RECORDS SHOWN
┏━━
-- ==== Sys2Proof/Machine/Firmware.lean ====
section
/-! DEFINITION. The service port, firmware install and attestation (R488 to R503). -/

namespace Sys2Proof.Machine

/-! ## Service port (R488) -/

/-- SETDASA (R488): the target answers at static address 0x5A only. -/
def execSetdasa (static dynamic : Nat) (s : State) : Host.Outcome State Fault Refusal :=
  s.run (fun m => m.when (m.powered && decide (static = 0x5A)) (fun m => { m with pw := { m.pw with serviceAddr := some (dynamic % 128) } }))

/-- ENTDAA (R488). -/
def execEntdaa (dynamic : Nat) (s : State) : Host.Outcome State Fault Refusal :=
  s.run (fun m => m.when m.powered (fun m => { m with pw := { m.pw with serviceAddr := some (dynamic % 128) } }))

/-! ## Install (R489 to R493) -/

/-- LAST_ERROR, on every die (R505). -/
def Mach.lastError (m : Mach) (e : Nat) : Mach := m.wrAll Reg.FW_STATUS.LAST_ERROR e

/-- A command refused with LAST_ERROR `e`. -/
def Mach.fwRefuse (m : Mach) (code e : Nat) : Mach := (m.lastError e).send (.service code e [])

/-- A command refused in a state for which the spec names no error: the code is free among those that there are. -/
def Mach.fwRefuseFree (m : Mach) (code : Nat) : Mach := m.chosen.fwRefuse code (1 + m.choice % 11)

/-- A FIRMWARE pennant whose code the spec does not give. -/
def Mach.noteFw (m : Mach) : Mach := m.noteFree m.ens uMgmt 0x03

def Mach.setFw (m : Mach) (f : Fw → Fw) : Mach := { m with fw := f m.fw }

/-- An install command may come: the resident loader answers in every powered state, half-mast included (R436), and no restoring
copy runs. -/
def Mach.fwIdle (m : Mach) : Bool := m.powered && m.fw.restoring.isNone

/-- FW_BEGIN (R470, R489, R490, R492): presence at the stamp, no install under way, lengths that the slots hold. -/
def execFwBegin (imageLen cfgLen : Nat) (s : State) : Host.Outcome State Fault Refusal :=
  s.run (fun m => m.when m.powered (fun m =>
    if !m.pres.active then m.fwRefuse 1 1
    else if m.fw.state ≠ 0 then m.fwRefuse 1 2
    else if imageLen < 352 ∨ fwSlotLen < imageLen ∨ 8388608 < cfgLen then m.fwRefuse 1 8
    else
      let was := hdrActive (m.nor.bytes 0 4096)
      let m := m.setFw (fun f => { f with
        imageLen := imageLen, cfgLen := cfgLen, received := 0, cfgBefore := was, cfgAfter := if cfgLen = 0 then was else 1 - was,
        tact := none, deadline := 0, newSec := 0 })
      let m := ((m.fwState 1).lastError 0).wrAll Reg.FW_STATUS.BACKUP_VALID 0
      (m.note m.ens uMgmt pInstall).send (.service 1 0 [])))

/-- An area whose programming failed: its content is left open. -/
def Mach.norSpoilt (m : Mach) (off n : Nat) : Mach :=
  let r := m.freeBytes n
  { r.2 with nor := r.2.nor.rewrite off r.1 }

/-- BACKUP_COPY_COMPLETE (R492 step 2). -/
def execBackupCopyComplete (ok : Bool) (s : State) : Host.Outcome State Fault Refusal :=
  s.run (fun m => m.when (m.fwIdle && decide (m.fw.state = 1)) (fun m =>
    if ok then
      let run := m.rd m.ens Reg.FW_STATUS.RUNNING_SLOT
      let m := if run = 0 then { m with nor := m.nor.copyArea (norFwSlot 0) (norFwSlot 1) fwSlotLen } else m
      (m.fwState 2).wrAll Reg.FW_STATUS.BACKUP_VALID 1
    else (((m.norSpoilt (norFwSlot 1) fwSlotLen).fwState 0).lastError 7).noteFw))

/-- Image bytes go to the active slot and configuration bytes to the slot that CFG_ACTIVE does not select; a slot is erased before
its first byte (R492 step 3). -/
def Mach.fwStore (m : Mach) (off : Nat) (data : List Byte) : Mach :=
  let img := data.take (m.fw.imageLen - off)
  let cfg := data.drop (m.fw.imageLen - off)
  let at' := norCfgSlot m.fw.cfgAfter
  let n := m.nor
  let n := if off = 0 then n.erase (norFwSlot 0) 16777216 else n
  let n := n.rewrite (norFwSlot 0 + off) img
  let n := if !cfg.isEmpty && decide (off ≤ m.fw.imageLen) then n.erase at' 8388608 else n
  { m with nor := if cfg.isEmpty then n else n.rewrite (at' + (off - m.fw.imageLen)) cfg }

/-- FW_DATA (R489, R492): at most 48 bytes, in offset order, within the lengths of FW_BEGIN. -/
def execFwData (offset : Nat) (data : List Byte) (s : State) : Host.Outcome State Fault Refusal :=
  s.run (fun m => m.when m.powered (fun m =>
    if m.fw.state ≠ 2 ∨ m.fw.restoring.isSome then m.fwRefuseFree 2
    else if 48 < data.length ∨ offset ≠ m.fw.received ∨ m.fw.imageLen + m.fw.cfgLen < offset + data.length then m.fwRefuse 2 8
    else ((m.fwStore offset data).setFw (fun f => { f with received := offset + data.length })).send (.service 2 0 [])))

/-- What FW_END finds wrong, in the order of R491, with the configuration's format last; 0 nothing. A header that is no header of
a firmware image has no code of its own: `other`. -/
def Mach.fwFault (m : Mach) (v : FwVerdict) (other : Nat) : Nat :=
  let h := m.nor.fwHeader 0
  let fmt := field (m.nor.bytes (norCfgSlot m.fw.cfgAfter) 64) 4 2
  if m.fw.received ≠ m.fw.imageLen + m.fw.cfgLen ∨ fwSlotLen < field h 8 4 + 96 then 8
  else if !fwMagicOk h then other
  else if !v.keyHash then 4
  else if !v.signature then 3
  else if fwSec h < m.nor.counter then 5
  else if fmt < fwFmtMin h ∨ fwFmtMax h < fmt then 6
  else 0

/-- FW_END (R492 steps 4 and 5): INSTALLED, or the backup slot is copied back and the install fails when that copy ends. -/
def execFwEnd (v : FwVerdict) (s : State) : Host.Outcome State Fault Refusal :=
  s.run (fun m => m.when m.powered (fun m =>
    if m.fw.state ≠ 2 ∨ m.fw.restoring.isSome then m.fwRefuseFree 3
    else
      let e := m.fwFault v (1 + m.choice % 11)
      let m := m.chosen
      if e = 0 then ((m.setFw (fun f => { f with newSec := fwSec (m.nor.fwHeader 0) })).fwState 4).send (.service 3 0 [])
      else ((m.setFw (fun f => { f with restoring := some e })).fwState 3).send (.service 3 e [])))

/-- FW_ABORT (R492): before activation the active slot is restored; while the backup copy still runs the active slot is untouched,
and the install ends at once. -/
def execFwAbort (s : State) : Host.Outcome State Fault Refusal :=
  s.run (fun m => m.when m.powered (fun m =>
    if m.fw.restoring.isSome then m.fwRefuseFree 6
    else match m.fw.state with
      | 1 => ((m.fwState 0).lastError 10).noteFw.send (.service 6 0 [])
      | 2 | 3 | 4 => (m.setFw (fun f => { f with restoring := some 10, tact := none })).send (.service 6 0 [])
      | _ => m.fwRefuseFree 6))

/-- RESTORE_COPY_COMPLETE (R492, R496 step 4): the backup slot is copied over the active slot, the state is NONE and write authority
ends; a failed install sets LAST_ERROR and writes a pennant. A copy that the NOR fails is begun again. -/
def execRestoreCopyComplete (ok : Bool) (s : State) : Host.Outcome State Fault Refusal :=
  s.run (fun m => m.when m.powered (fun m =>
    match m.fw.restoring with
    | none => m
    | some e =>
      if ok then
        let m := { m with nor := m.nor.copyArea (norFwSlot 1) (norFwSlot 0) fwSlotLen }
        let m := (m.setFw (fun f => { f with restoring := none, tact := none })).fwState 0
        if e = 0 then m else (m.lastError e).noteFw
      else ((m.norSpoilt (norFwSlot 0) fwSlotLen).lastError 7).noteFw))

/-! ## Activation and confirmation (R494 to R497) -/

/-- FW_ACTIVATE (R494, R497, R499): in a pool member only the ensign package's schedule sets T_act. -/
def execFwActivate (delayMs : Nat) (scheduled : Option Nat) (s : State) : Host.Outcome State Fault Refusal :=
  s.run (fun m => m.when m.powered (fun m =>
    match scheduled with
    | some t => m.when (m.inPool && decide (m.pool.role = 2) && m.fwIdle && decide (m.fw.state = 4) && m.fw.tact.isNone)
        (·.setFw (fun f => { f with tact := some t }))
    | none =>
      if m.inPool then m.fwRefuse 4 9
      else if m.fw.restoring.isSome then m.fwRefuseFree 4
      else if m.fw.state ≠ 4 then m.fwRefuse 4 11
      else if m.fw.tact.isSome then m.fwRefuse 4 2
      else
        let t := m.stamp m.ens
        ((m.issue m.ens t).setFw (fun f => { f with tact := some (t + actDelay delayMs) })).send (.service 4 0 [])))

/-- ACTIVATION (R494, R495): at T_act. -/
def execActivation (s : State) : Host.Outcome State Fault Refusal :=
  s.run (fun m => m.when (m.fwIdle && decide (m.fw.state = 4)) (fun m =>
    match m.fw.tact with
    | none => m
    | some t =>
      let m := m.runTo m.ens t
      let m := if m.fw.cfgAfter = m.fw.cfgBefore then m else { m with nor := m.nor.setActive m.fw.cfgAfter }
      let m := (m.setFw (fun f => { f with deadline := t + 1020000000000 })).fwState 5
      (m.note m.ens uMgmt pActivate).restart 2))

/-- FW_CONFIRM_REQ (R495). -/
def execFwConfirmReq (s : State) : Host.Outcome State Fault Refusal :=
  s.run (fun m => m.when m.powered (fun m => (m.wrAll Reg.FW_STATUS.CONFIRM_REQ 1).send (.service 5 0 [])))

/-- The counter after a confirmation: SEC_VERSION, or what two failed programs left (R450, R495). -/
def Mach.advanceCounter (m : Mach) (ok : Bool) : Mach :=
  let old := m.nor.counter
  if ok then { m with nor := { m.nor with counter := max old m.fw.newSec } }
  else
    let m := { m.chosen with nor := { m.nor with counter := old + m.choice % (m.fw.newSec - old + 1) } }
    (m.wrAll Reg.FW_STATUS.COUNTER_FAIL 1).noteFw

/-- The confirmation (R491, R495): the backup image may be too old to start from now on. -/
def Mach.confirm (m : Mach) (ok : Bool) : Mach :=
  let m := m.advanceCounter ok
  let m := m.wrAll Reg.FW_COUNTER.VALUE m.nor.counter
  let m := (m.setFw (fun f => { f with tact := none })).fwState 0
  let m := (m.note m.ens uMgmt pConfirm).eachDie (fun m d => m.bump d Reg.FW_COUNTS.INSTALLS)
  let m := if fwSec (m.nor.fwHeader 1) < m.nor.counter then m.wrAll Reg.FW_STATUS.BACKUP_VALID 0 else m
  if m.scheduleHead = some m.pw.poolId then m.scheduleStep true else m

/-- FW_HEALTH_CONFIRM (R495): only the new image's own controller, with the key, in ACTIVATED; in HOLD after FW_CONFIRM_REQ. -/
def execFwHealthConfirm (own : Bool) (key : Word) (counterOk : Bool) (s : State) : Host.Outcome State Fault Refusal :=
  s.run (fun m => m.when (m.alive && own && decide (key = 0x434F4E46) && decide (m.fw.state = 5)
      && (!m.on m.ens Reg.FW_STATUS.CONFIRM_MODE || m.on m.ens Reg.FW_STATUS.CONFIRM_REQ)) (·.confirm counterOk))

/-- CONFIRM_DEADLINE (R496): the loader falls back and restarts the die set. -/
def execConfirmDeadline (s : State) : Host.Outcome State Fault Refusal :=
  s.run (fun m => m.when (m.powered && decide (m.fw.state = 5)) (fun m =>
    let m := m.runTo m.ens m.fw.deadline
    let m := ({ m with nor := m.nor.setActive m.fw.cfgBefore }).fwState 6
    let m := (m.note m.ens uMgmt pFallback).eachDie (fun m d => m.bump d Reg.FW_COUNTS.FALLBACKS)
    let m := if m.scheduleHead = some m.pw.poolId then m.scheduleStep false else m
    m.restart 3))

/-- FW_STATUS of a die, with the state that the loader's record holds. -/
def Mach.fwStatusWord (m : Mach) (d : Nat) : Nat := setBits ((m.die d).reg Reg.FW_STATUS.STATE.off) 1 3 m.fw.state

/-- FW_STATUS (R489). -/
def execFwStatus (s : State) : Host.Outcome State Fault Refusal :=
  s.run (fun m => m.when m.powered (fun m =>
    m.send (.service 7 (m.rd m.ens Reg.FW_STATUS.LAST_ERROR) (leBytes 4 (m.fwStatusWord m.ens)))))

/-! ## Attestation (R500 to R503) -/

/-- The bytes of a vector, most significant first. -/
def beBytes (n v : Nat) : List Byte := (leBytes n v).reverse

/-- The record that measurement 6 covers, as bytes: the model's own layout. -/
def Fw.recordBytes (f : Fw) : List Byte :=
  leBytes 1 f.state ++ leBytes 8 (f.tact.getD 0) ++ leBytes 8 f.deadline ++ leBytes 1 f.cfgBefore ++ leBytes 1 f.cfgAfter ++ leBytes 2 f.newSec

/-- Measurement `i` of R501 for a die. -/
def Mach.measure (m : Mach) (d i : Nat) : BitVec 384 :=
  match i with
  | 0 => Config.sha384 Config.bootRom
  | 1 => m.fw.digest
  | 2 => Config.sha384 (m.nor.fwSigned 0)
  | 3 => Config.sha384 (m.nor.fwSigned 1)
  | 4 =>
    let off := norCfgSlot (hdrActive (m.nor.bytes 0 4096))
    Config.sha384 (m.nor.bytes off (min 8388608 (field (m.nor.bytes off 64) 8 4)))
  | 5 => Config.sha384 (m.nor.bytes 0 (hdrLength (m.nor.bytes 0 4096)))
  | 6 => Config.sha384 (leBytes 2 m.nor.counter ++ m.fw.recordBytes)
  | _ => Config.sha384 (leBytes 1 m.pw.ensign ++ leBytes 1 m.pw.poolId ++ leBytes 1 (m.rd d Reg.CFG_STATUS.DEBUG))

/-- The response up to its signature: die, nonce, stamp, the selected measurements each after its index (R502). -/
def Mach.attestBody (m : Mach) (d : Nat) (nonce : List Byte) (mask t : Nat) : List Byte :=
  leBytes 1 d ++ nonce ++ leBytes 8 t
    ++ ((List.range 8).filter (bit mask)).flatMap (fun i => leBytes 1 i ++ beBytes 48 (m.measure d i).toNat)

/-- ATTEST (R436, R500 to R502): a die without its identity answers with an error; in half-mast only the ensign die answers. -/
def execAttest (d : Nat) (nonce : List Byte) (mask : Word) (s : State) : Host.Outcome State Fault Refusal :=
  s.onDie d (fun m => m.when (m.powered && (!m.halted || d = m.ens)) (fun m =>
    if m.on d Reg.FW_STATUS.IDENTITY_FAIL then m.chosen.send (.service 0x10 (1 + m.choice % 255) [])
    else
      let t := m.stamp d
      let body := m.attestBody d ((nonce ++ List.replicate 32 0).take 32) mask.toNat t
      (m.issue d t).send (.service 0x10 0 (body ++ beBytes 96 (Config.sign d (Config.sha384 body)).toNat))))

/-- Where a die's certificate lies in the NOR, and its space (R500). -/
def certOffset (d : Nat) : Nat := norIdentity + 0x1800 + d * 0x1C00
def certSpace : Nat := 5120

/-- GET_CERT (R502): up to 48 bytes from the offset. -/
def execGetCert (d offset : Nat) (s : State) : Host.Outcome State Fault Refusal :=
  s.onDie d (fun m => m.when m.powered (fun m => m.send (.service 0x11 0 (m.nor.bytes (certOffset d + offset) (min 48 (certSpace - offset))))))

end Sys2Proof.Machine
end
┗━━
With the line holding "restoring := none, tact" as the first and the line holding "else if m.fw.restoring.isSome" as the last, set down that range of the entries above exactly, and nothing else.

RESPONSE TO THE EXERCISE
        let m := (m.setFw (fun f => { f with restoring := none, tact := none })).fwState 0
        if e = 0 then m else (m.lastError e).noteFw
      else ((m.norSpoilt (norFwSlot 0) fwSlotLen).lastError 7).noteFw))

/-! ## Activation and confirmation (R494 to R497) -/

/-- FW_ACTIVATE (R494, R497, R499): in a pool member only the ensign package's schedule sets T_act. -/
def execFwActivate (delayMs : Nat) (scheduled : Option Nat) (s : State) : Host.Outcome State Fault Refusal :=
  s.run (fun m => m.when m.powered (fun m =>
    match scheduled with
    | some t => m.when (m.inPool && decide (m.pool.role = 2) && m.fwIdle && decide (m.fw.state = 4) && m.fw.tact.isNone)
        (·.setFw (fun f => { f with tact := some t }))
    | none =>
      if m.inPool then m.fwRefuse 4 9
      else if m.fw.restoring.isSome then m.fwRefuseFree 4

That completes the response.